Data to use

- - -

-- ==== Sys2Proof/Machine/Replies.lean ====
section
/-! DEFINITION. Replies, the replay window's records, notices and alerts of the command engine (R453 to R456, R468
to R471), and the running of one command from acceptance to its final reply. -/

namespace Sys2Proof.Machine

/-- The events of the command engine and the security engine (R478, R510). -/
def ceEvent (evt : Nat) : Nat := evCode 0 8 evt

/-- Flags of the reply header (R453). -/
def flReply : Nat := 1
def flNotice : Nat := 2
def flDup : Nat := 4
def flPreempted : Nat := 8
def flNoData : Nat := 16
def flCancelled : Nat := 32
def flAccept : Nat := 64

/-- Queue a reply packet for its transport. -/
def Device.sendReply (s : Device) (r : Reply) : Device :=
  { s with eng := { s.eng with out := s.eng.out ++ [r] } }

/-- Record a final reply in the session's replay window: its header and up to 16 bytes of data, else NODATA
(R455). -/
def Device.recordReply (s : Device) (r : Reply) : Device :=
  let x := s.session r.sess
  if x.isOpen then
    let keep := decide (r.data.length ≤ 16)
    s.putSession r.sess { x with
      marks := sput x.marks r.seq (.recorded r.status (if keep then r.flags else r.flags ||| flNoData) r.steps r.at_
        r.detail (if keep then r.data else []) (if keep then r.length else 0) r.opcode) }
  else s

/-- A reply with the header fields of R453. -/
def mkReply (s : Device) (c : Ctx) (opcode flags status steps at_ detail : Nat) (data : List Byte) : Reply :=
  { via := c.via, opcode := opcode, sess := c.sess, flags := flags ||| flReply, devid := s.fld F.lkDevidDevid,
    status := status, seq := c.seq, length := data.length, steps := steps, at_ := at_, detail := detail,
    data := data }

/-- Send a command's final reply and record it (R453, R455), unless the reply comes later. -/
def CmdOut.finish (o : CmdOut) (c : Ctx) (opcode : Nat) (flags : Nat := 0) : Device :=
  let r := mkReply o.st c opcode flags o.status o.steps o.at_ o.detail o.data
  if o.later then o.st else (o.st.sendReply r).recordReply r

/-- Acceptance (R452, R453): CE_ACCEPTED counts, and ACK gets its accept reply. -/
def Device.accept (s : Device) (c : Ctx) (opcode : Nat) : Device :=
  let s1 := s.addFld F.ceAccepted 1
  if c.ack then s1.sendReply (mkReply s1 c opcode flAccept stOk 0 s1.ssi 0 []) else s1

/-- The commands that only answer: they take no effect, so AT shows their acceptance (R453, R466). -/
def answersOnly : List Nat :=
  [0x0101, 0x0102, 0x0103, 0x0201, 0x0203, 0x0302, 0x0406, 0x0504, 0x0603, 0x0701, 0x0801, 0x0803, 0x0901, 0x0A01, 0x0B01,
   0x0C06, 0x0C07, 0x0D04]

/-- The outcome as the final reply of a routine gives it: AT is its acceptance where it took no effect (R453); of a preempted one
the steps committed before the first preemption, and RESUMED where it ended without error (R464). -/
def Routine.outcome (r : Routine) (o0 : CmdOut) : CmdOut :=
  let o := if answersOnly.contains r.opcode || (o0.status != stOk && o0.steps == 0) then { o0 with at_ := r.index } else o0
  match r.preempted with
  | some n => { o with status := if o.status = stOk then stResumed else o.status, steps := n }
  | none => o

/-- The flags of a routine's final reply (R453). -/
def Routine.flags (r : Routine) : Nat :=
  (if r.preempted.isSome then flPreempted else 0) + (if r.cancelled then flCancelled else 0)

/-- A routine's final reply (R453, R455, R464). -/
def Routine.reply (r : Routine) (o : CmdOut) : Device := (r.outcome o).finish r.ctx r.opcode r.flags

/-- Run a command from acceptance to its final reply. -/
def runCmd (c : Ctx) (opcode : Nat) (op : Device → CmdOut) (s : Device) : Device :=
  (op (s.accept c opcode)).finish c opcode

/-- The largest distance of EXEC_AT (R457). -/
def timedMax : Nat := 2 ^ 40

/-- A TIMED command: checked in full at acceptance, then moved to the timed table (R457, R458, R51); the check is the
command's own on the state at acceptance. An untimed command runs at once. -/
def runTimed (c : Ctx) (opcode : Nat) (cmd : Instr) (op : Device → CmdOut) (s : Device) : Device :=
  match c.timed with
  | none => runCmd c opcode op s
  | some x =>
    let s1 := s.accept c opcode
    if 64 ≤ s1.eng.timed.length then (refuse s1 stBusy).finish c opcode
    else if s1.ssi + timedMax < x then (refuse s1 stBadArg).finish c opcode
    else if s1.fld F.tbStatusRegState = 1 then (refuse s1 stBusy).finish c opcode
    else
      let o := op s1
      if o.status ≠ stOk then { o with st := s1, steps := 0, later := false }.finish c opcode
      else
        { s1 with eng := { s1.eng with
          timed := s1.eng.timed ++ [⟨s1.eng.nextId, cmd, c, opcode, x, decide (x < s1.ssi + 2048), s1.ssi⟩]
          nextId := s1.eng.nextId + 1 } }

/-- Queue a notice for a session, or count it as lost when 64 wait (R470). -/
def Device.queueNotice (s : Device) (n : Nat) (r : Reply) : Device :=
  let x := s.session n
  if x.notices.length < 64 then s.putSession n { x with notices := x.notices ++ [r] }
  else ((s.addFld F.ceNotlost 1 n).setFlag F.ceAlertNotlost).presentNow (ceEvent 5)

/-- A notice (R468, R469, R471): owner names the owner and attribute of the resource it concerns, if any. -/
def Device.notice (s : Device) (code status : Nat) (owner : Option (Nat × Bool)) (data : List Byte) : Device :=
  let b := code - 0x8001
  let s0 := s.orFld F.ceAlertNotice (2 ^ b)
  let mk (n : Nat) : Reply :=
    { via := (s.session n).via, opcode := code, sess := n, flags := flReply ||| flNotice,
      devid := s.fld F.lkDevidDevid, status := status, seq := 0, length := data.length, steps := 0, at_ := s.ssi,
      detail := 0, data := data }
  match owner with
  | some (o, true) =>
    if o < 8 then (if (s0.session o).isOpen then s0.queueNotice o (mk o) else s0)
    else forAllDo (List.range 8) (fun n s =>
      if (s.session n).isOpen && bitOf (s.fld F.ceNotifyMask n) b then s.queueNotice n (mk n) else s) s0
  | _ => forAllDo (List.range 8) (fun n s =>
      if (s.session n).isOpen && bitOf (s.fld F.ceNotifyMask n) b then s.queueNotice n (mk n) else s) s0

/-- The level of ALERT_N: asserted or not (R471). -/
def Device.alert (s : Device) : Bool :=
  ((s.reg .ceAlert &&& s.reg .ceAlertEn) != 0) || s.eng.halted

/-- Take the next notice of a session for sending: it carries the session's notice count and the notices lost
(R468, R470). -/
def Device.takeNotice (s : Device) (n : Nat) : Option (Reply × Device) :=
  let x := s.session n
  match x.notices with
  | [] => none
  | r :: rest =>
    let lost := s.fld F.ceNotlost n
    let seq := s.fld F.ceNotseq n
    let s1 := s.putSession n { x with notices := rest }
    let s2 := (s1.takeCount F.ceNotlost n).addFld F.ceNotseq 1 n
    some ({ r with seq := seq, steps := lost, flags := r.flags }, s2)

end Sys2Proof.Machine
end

- - -

Requirement
Scan the records above for the string "answersOnly", then copy each line where it turns up.

Result of the task
def answersOnly : List Nat :=
  let o := if answersOnly.contains r.opcode || (o0.status != stOk && o0.steps == 0) then { o0 with at_ := r.index } else o0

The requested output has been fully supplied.